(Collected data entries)
• • • • • • •

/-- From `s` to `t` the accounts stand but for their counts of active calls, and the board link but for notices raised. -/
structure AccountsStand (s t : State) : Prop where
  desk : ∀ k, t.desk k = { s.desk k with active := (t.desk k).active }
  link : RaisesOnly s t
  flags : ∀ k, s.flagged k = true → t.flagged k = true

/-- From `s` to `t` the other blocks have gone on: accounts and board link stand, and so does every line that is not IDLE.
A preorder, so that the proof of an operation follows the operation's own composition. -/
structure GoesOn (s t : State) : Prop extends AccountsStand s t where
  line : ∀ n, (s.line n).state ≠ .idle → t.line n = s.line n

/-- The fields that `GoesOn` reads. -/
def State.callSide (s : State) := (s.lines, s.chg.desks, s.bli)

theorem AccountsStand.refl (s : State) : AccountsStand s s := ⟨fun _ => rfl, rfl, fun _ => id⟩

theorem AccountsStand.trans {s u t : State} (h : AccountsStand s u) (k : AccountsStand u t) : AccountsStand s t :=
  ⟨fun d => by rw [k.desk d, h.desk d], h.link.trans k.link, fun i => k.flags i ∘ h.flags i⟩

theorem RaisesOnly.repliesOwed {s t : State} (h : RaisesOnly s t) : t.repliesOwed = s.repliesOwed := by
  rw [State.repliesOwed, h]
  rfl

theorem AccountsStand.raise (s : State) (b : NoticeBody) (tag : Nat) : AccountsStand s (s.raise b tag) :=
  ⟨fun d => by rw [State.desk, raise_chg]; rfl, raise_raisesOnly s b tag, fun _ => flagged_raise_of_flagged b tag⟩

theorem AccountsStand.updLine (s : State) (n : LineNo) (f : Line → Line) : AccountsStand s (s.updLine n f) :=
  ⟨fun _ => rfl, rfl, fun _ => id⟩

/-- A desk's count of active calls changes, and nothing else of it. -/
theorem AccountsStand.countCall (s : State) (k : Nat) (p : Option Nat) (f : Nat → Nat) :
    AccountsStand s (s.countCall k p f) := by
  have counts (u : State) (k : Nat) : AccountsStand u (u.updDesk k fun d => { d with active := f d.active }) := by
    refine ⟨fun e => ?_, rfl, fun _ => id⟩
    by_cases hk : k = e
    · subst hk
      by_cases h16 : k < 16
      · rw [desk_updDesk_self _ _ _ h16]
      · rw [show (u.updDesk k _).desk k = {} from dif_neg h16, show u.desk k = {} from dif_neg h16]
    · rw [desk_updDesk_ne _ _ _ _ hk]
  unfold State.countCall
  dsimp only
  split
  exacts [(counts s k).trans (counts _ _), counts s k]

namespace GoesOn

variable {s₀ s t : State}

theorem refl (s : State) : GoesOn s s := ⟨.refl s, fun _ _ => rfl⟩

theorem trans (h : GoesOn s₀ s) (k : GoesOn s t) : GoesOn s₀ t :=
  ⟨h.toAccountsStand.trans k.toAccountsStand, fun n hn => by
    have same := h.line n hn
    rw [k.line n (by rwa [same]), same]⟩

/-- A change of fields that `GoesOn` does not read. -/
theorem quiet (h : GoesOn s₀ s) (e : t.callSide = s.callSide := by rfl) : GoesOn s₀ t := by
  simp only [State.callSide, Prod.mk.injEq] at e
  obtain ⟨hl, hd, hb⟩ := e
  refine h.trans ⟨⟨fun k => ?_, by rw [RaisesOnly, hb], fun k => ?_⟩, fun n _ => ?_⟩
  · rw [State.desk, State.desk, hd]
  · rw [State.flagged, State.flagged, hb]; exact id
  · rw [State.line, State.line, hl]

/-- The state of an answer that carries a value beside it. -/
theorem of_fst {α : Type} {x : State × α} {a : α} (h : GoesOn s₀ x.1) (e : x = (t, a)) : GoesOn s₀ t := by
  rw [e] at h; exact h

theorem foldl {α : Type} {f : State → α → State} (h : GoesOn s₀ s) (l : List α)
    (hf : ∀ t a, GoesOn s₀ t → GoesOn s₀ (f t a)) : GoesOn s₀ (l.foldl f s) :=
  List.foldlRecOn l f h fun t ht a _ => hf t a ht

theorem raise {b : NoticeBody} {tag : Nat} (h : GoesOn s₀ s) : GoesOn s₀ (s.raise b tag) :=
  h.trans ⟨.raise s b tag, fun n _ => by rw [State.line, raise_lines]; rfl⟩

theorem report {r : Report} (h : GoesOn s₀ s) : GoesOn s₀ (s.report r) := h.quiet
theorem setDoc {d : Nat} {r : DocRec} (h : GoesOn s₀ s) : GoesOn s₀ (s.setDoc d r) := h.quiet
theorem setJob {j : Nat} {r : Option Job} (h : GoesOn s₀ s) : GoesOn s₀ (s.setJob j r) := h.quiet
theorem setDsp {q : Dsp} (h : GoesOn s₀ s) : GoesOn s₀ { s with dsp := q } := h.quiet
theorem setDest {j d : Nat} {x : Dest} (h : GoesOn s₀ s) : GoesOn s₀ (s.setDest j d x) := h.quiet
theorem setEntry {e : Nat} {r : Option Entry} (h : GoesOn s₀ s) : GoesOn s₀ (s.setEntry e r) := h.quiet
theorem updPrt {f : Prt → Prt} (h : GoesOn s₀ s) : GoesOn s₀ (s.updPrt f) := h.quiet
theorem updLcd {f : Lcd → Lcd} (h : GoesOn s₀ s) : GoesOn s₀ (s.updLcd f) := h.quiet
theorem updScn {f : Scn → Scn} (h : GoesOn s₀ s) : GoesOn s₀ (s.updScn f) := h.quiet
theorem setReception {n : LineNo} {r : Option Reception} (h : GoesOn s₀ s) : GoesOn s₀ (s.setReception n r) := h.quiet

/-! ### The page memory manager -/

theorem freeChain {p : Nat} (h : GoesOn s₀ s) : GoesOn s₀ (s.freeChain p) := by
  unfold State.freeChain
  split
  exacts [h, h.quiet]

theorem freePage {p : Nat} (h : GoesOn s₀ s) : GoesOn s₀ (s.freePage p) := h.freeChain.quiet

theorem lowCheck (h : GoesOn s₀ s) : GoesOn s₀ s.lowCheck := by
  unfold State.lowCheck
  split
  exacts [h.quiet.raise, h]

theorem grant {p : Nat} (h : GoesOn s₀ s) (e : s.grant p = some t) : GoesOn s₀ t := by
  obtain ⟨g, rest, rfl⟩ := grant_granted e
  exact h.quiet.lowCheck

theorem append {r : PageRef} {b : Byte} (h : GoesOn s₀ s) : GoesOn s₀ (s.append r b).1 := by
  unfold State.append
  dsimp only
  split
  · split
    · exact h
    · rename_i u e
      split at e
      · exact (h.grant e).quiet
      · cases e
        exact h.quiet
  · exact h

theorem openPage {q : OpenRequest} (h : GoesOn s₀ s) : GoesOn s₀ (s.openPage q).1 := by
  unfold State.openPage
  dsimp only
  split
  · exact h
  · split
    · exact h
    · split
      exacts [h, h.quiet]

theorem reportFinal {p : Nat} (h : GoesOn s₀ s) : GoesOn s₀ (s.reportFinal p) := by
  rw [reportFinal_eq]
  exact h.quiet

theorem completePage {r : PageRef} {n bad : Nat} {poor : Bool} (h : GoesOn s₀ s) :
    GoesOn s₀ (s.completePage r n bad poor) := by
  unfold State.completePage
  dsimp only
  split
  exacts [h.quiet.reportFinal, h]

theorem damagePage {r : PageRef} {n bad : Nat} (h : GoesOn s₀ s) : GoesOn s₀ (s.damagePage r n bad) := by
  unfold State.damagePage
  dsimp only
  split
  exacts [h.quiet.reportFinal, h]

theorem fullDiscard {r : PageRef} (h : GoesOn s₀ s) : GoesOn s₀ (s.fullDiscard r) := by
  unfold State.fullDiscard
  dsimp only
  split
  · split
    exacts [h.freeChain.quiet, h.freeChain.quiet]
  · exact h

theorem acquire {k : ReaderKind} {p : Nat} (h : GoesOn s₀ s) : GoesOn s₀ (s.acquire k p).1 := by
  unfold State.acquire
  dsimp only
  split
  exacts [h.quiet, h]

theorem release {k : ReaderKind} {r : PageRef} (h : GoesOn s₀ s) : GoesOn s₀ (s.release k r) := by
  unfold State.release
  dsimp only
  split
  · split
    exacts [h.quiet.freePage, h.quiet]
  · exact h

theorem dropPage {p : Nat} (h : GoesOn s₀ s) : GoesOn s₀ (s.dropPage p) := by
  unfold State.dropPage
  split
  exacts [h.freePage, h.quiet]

• • • • • • •

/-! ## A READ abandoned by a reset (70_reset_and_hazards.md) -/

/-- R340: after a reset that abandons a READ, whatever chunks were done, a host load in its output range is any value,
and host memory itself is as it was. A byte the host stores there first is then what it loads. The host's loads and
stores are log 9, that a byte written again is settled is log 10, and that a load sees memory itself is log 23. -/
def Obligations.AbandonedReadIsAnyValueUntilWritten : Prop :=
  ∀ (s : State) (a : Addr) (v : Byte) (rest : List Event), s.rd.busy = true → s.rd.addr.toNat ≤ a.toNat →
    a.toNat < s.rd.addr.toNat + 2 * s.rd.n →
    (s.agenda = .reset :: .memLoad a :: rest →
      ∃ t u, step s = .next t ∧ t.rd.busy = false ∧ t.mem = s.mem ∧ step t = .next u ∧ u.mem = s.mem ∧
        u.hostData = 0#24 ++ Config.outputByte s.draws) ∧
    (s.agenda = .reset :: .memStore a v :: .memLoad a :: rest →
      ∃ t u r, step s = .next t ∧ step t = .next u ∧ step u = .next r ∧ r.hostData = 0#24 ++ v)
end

• • • • • • •

*What to produce:* Retype the entries above exactly, but only from the line containing "notices raised. -/" through the line containing "is not IDLE.", both included.

*Answer box:*
/-- From `s` to `t` the accounts stand but for their counts of active calls, and the board link but for notices raised. -/
structure AccountsStand (s t : State) : Prop where
  desk : ∀ k, t.desk k = { s.desk k with active := (t.desk k).active }
  link : RaisesOnly s t
  flags : ∀ k, s.flagged k = true → t.flagged k = true

/-- From `s` to `t` the other blocks have gone on: accounts and board link stand, and so does every line that is not IDLE.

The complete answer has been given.